In late July, Politico reported that Donald Trump and then-House Speaker Kevin McCarthy spoke regularly, and there was one subject the former president brought up “in every call.”
The focus of Trump’s preoccupation was a series of votes he wanted to see on the House floor: He wanted McCarthy to bring up resolutions that would “expunge” the former president’s impeachments.
We now know, of course, that there were no such votes — though McCarthy offered some public support for the idea, and floor action was a distinct possibility. Did this have anything to do with Trump’s silence as McCarthy’s grip on the speaker’s gavel slipped away?
It would seem so. The Washington Post reported on a previously undisclosed phone conversation between the two Republicans:
During a phone call with McCarthy weeks after his historic Oct. 3 removal as House speaker, Trump detailed the reasons he had declined to ask Rep. Matt Gaetz (R-Fla.) and other hard-right lawmakers to back off their campaign to oust the California Republican from his leadership position. ... During the call, Trump lambasted McCarthy for not expunging his two impeachments and endorse him in the 2024 presidential campaign, according to people familiar with the conversation.
“F--- you," McCarthy claimed to have told the former president, the Post reported, according to people familiar with the matter.
Some caveats are in order. For one thing, the reporting has not been independently verified by MSNBC or NBC News. For another, McCarthy might very well have told associates that he gave Trump a piece of his mind, but whether the California congressman was as tough as he claimed remains an open question.
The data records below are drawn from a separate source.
theorem execFltPop_touches (p : Port) {s t : State} (h : execFltPop p s = .next t) : Touches 0xE7FDFE6E s t := by
  unfold execFltPop at h
  cases h
  have hz := touches_refl 0xE7FDFE6E s
  with_reducible repeat' first
    | assumption | apply State.portWord_touches | decide | intro t ht | extract_lets

theorem execFltFirstClr_touches (p : Port) {s t : State} (h : execFltFirstClr p s = .next t) : Touches 0xE7FDFE6E s t := by
  unfold execFltFirstClr at h
  cases h
  have hz := touches_refl 0xE7FDFE6E s
  with_reducible repeat' first
    | assumption | apply State.portWord_touches | decide | intro t ht | extract_lets

theorem execRecEvent_touches (b : ℕ) (code : ℕ) (coincident : Bool) (detail : List Word) {s t : State} (h : execRecEvent b
    code coincident detail s = .next t) : Touches 0x80005C22 s t := by
  unfold execRecEvent at h
  cases h
  have hz := touches_refl 0x80005C22 s
  with_reducible repeat' first
    | assumption | apply State.blockEvent_touches | decide | intro t ht | extract_lets

theorem execHoursNote_touches {s t : State} (h : execHoursNote s = .next t) : Touches 0x80005C22 s t := by
  unfold execHoursNote at h
  cases h
  have hz := touches_refl 0x80005C22 s
  with_reducible repeat' first
    | assumption | apply State.hoursNote_touches | decide | intro t ht | extract_lets

theorem execFlush_touches (p : Port) {s t : State} (h : execFlush p s = .next t) : Touches 0xE7FDFE6E s t := by
  unfold execFlush at h
  cases h
  have hz := touches_refl 0xE7FDFE6E s
  with_reducible repeat' first
    | assumption | apply State.portBits_touches | decide | intro t ht | extract_lets

theorem execFlushDone_touches (failed : List ℕ) {s t : State} (h : execFlushDone failed s = .next t) : Touches 0xCFFDFE62 s t
    := by
  unfold execFlushDone at h
  cases h
  have hz := touches_refl 0xCFFDFE62 s
  with_reducible repeat' first
    | assumption | apply State.flushDone_touches | decide | intro t ht | extract_lets

theorem execFreeze_touches (p : Port) (on : Bool) {s t : State} (h : execFreeze p on s = .next t) : Touches 0xE7FDFE6E s t :=
    by
  unfold execFreeze at h
  cases h
  have hz := touches_refl 0xE7FDFE6E s
  with_reducible repeat' first
    | assumption | apply State.portBits_touches | decide | intro t ht | extract_lets

theorem execFreezeTimeout_touches {s t : State} (h : execFreezeTimeout s = .next t) : Touches 0x80005C22 s t := by
  unfold execFreezeTimeout at h
  cases h
  have hz := touches_refl 0x80005C22 s
  with_reducible repeat' first
    | assumption | apply State.freezeTimeout_touches | decide | intro t ht | extract_lets

theorem execRecRdSeq_touches (p : Port) (rseq : Word) {s t : State} (h : execRecRdSeq p rseq s = .next t) : Touches 0xE7FDFE6E
    s t := by
  unfold execRecRdSeq at h
  cases h
  have hz := touches_refl 0xE7FDFE6E s
  with_reducible repeat' first
    | assumption | apply State.portWord_touches | decide | intro t ht | extract_lets

theorem execRecReadDone_touches (p : Port) (bad : Bool) (early : Bool) {s t : State} (h : execRecReadDone p bad early s =
    .next t) : Touches 0x1022 s t := by
  unfold execRecReadDone at h
  cases h
  have hz := touches_refl 0x1022 s
  with_reducible repeat' first
    | assumption | apply State.recReadDone_touches | decide | intro t ht | extract_lets

theorem execAtolProgram_touches (p : Port) {s t : State} (h : execAtolProgram p s = .next t) : Touches 0xE7FDFE6E s t := by
  unfold execAtolProgram at h
  cases h
  have hz := touches_refl 0xE7FDFE6E s
  with_reducible repeat' first
    | assumption | apply State.portWord_touches | decide | intro t ht | extract_lets

theorem execAtolErase_touches (p : Port) {s t : State} (h : execAtolErase p s = .next t) : Touches 0xE7FDFE6E s t := by
  unfold execAtolErase at h
  cases h
  have hz := touches_refl 0xE7FDFE6E s
  with_reducible repeat' first
    | assumption | apply State.portWord_touches | decide | intro t ht | extract_lets

theorem execAtolHalt_touches (p : Port) {s t : State} (h : execAtolHalt p s = .next t) : Touches 0xE7FDFE6E s t := by
  unfold execAtolHalt at h
  cases h
  have hz := touches_refl 0xE7FDFE6E s
  with_reducible repeat' first
    | assumption | apply State.portWord_touches | decide | intro t ht | extract_lets

theorem execAtolContinue_touches (p : Port) {s t : State} (h : execAtolContinue p s = .next t) : Touches 0xE7FDFE6E s t := by
  unfold execAtolContinue at h
  cases h
  have hz := touches_refl 0xE7FDFE6E s
  with_reducible repeat' first
    | assumption | apply State.portWord_touches | decide | intro t ht | extract_lets

theorem execAtolStatus_touches (p : Port) {s t : State} (h : execAtolStatus p s = .next t) : Touches 0xE7FDFE6E s t := by
  unfold execAtolStatus at h
  cases h
  have hz := touches_refl 0xE7FDFE6E s
  with_reducible repeat' first
    | assumption | apply State.portWord_touches | decide | intro t ht | extract_lets

theorem execAtolCounts_touches (p : Port) {s t : State} (h : execAtolCounts p s = .next t) : Touches 0xE7FDFE6E s t := by
  unfold execAtolCounts at h
  cases h
  have hz := touches_refl 0xE7FDFE6E s
  with_reducible repeat' first
    | assumption | apply State.portWord_touches | apply State.beginCmd_touches | decide | apply touches_ite | intro t ht |
      extract_lets

theorem execAtolFlip_touches (p : Port) {s t : State} (h : execAtolFlip p s = .next t) : Touches 0xE7FDFE6E s t := by
  unfold execAtolFlip at h
  cases h
  have hz := touches_refl 0xE7FDFE6E s
  with_reducible repeat' first
    | assumption | apply State.portWord_touches | decide | intro t ht | extract_lets

theorem execAtolProtect_touches (p : Port) (lvl : ℕ) {s t : State} (h : execAtolProtect p lvl s = .next t) : Touches
    0xE7FDFE6E s t := by
  unfold execAtolProtect at h
  cases h
  have hz := touches_refl 0xE7FDFE6E s
  with_reducible repeat' first
    | assumption | apply State.portWord_touches | decide | intro t ht | extract_lets

theorem execAtolIdle_touches (p : Port) {s t : State} (h : execAtolIdle p s = .next t) : Touches 0xE7FDFE6E s t := by
  unfold execAtolIdle at h
  cases h
  have hz := touches_refl 0xE7FDFE6E s
  with_reducible repeat' first
    | assumption | apply State.portWord_touches | decide | intro t ht | extract_lets

theorem execAtolWindowData_touches (p : Port) (offset : ℕ) (data : Word) (late : Bool) {s t : State} (h : execAtolWindowData p
    offset data late s = .next t) : Touches 0xE7FDFE6E s t := by
  unfold execAtolWindowData at h
  cases h
  have hz := touches_refl 0xE7FDFE6E s
  with_reducible repeat' first
    | assumption | apply State.windowData_touches | decide | intro t ht | extract_lets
A McCarthy spokesperson told the Post that he did not swear at Trump. A Trump spokesperson declined to comment.
But if the Post’s reporting is accurate, it sheds light on a notable perspective.
McCarthy went to amazing lengths to curry favor with Trump — the Starbursts story remains one of my favorites — and during his term, the then-president was so appreciative of the fawning attention that he referred to the future House speaker as “my Kevin.”
As we’ve discussed, McCarthy not only spent Trump’s White House tenure trying to make him happy, he maintained those efforts even after Trump’s defeat, effectively putting the former president in the role of “shadow speaker.”
After McCarthy took the gavel in January, he celebrated Trump. After Trump’s first criminal indictment, McCarthy condemned the charges despite not knowing what they were. After Trump’s first federal criminal indictment, McCarthy was so eager to defend the former president that the then-speaker embarrassed himself with odd comments about bathroom locks.
It stands to reason that the former GOP leader thought by showing Trump such effusive loyalty, McCarthy would eventually be able to enjoy the dividends of his political investments.
Except, that’s not how things work with Trump. As others have learned over time, the former president sees loyalty as something he’s supposed to receive, not bestow. McCarthy didn’t undo the former president’s impeachments, and it seems that prompted Trump to sit on his hands as the then-speaker was kicked out of his office.
Let this be a lesson to others in Republican politics who are counting on Trump to deliver when it counts.
This post updates our related earlier coverage.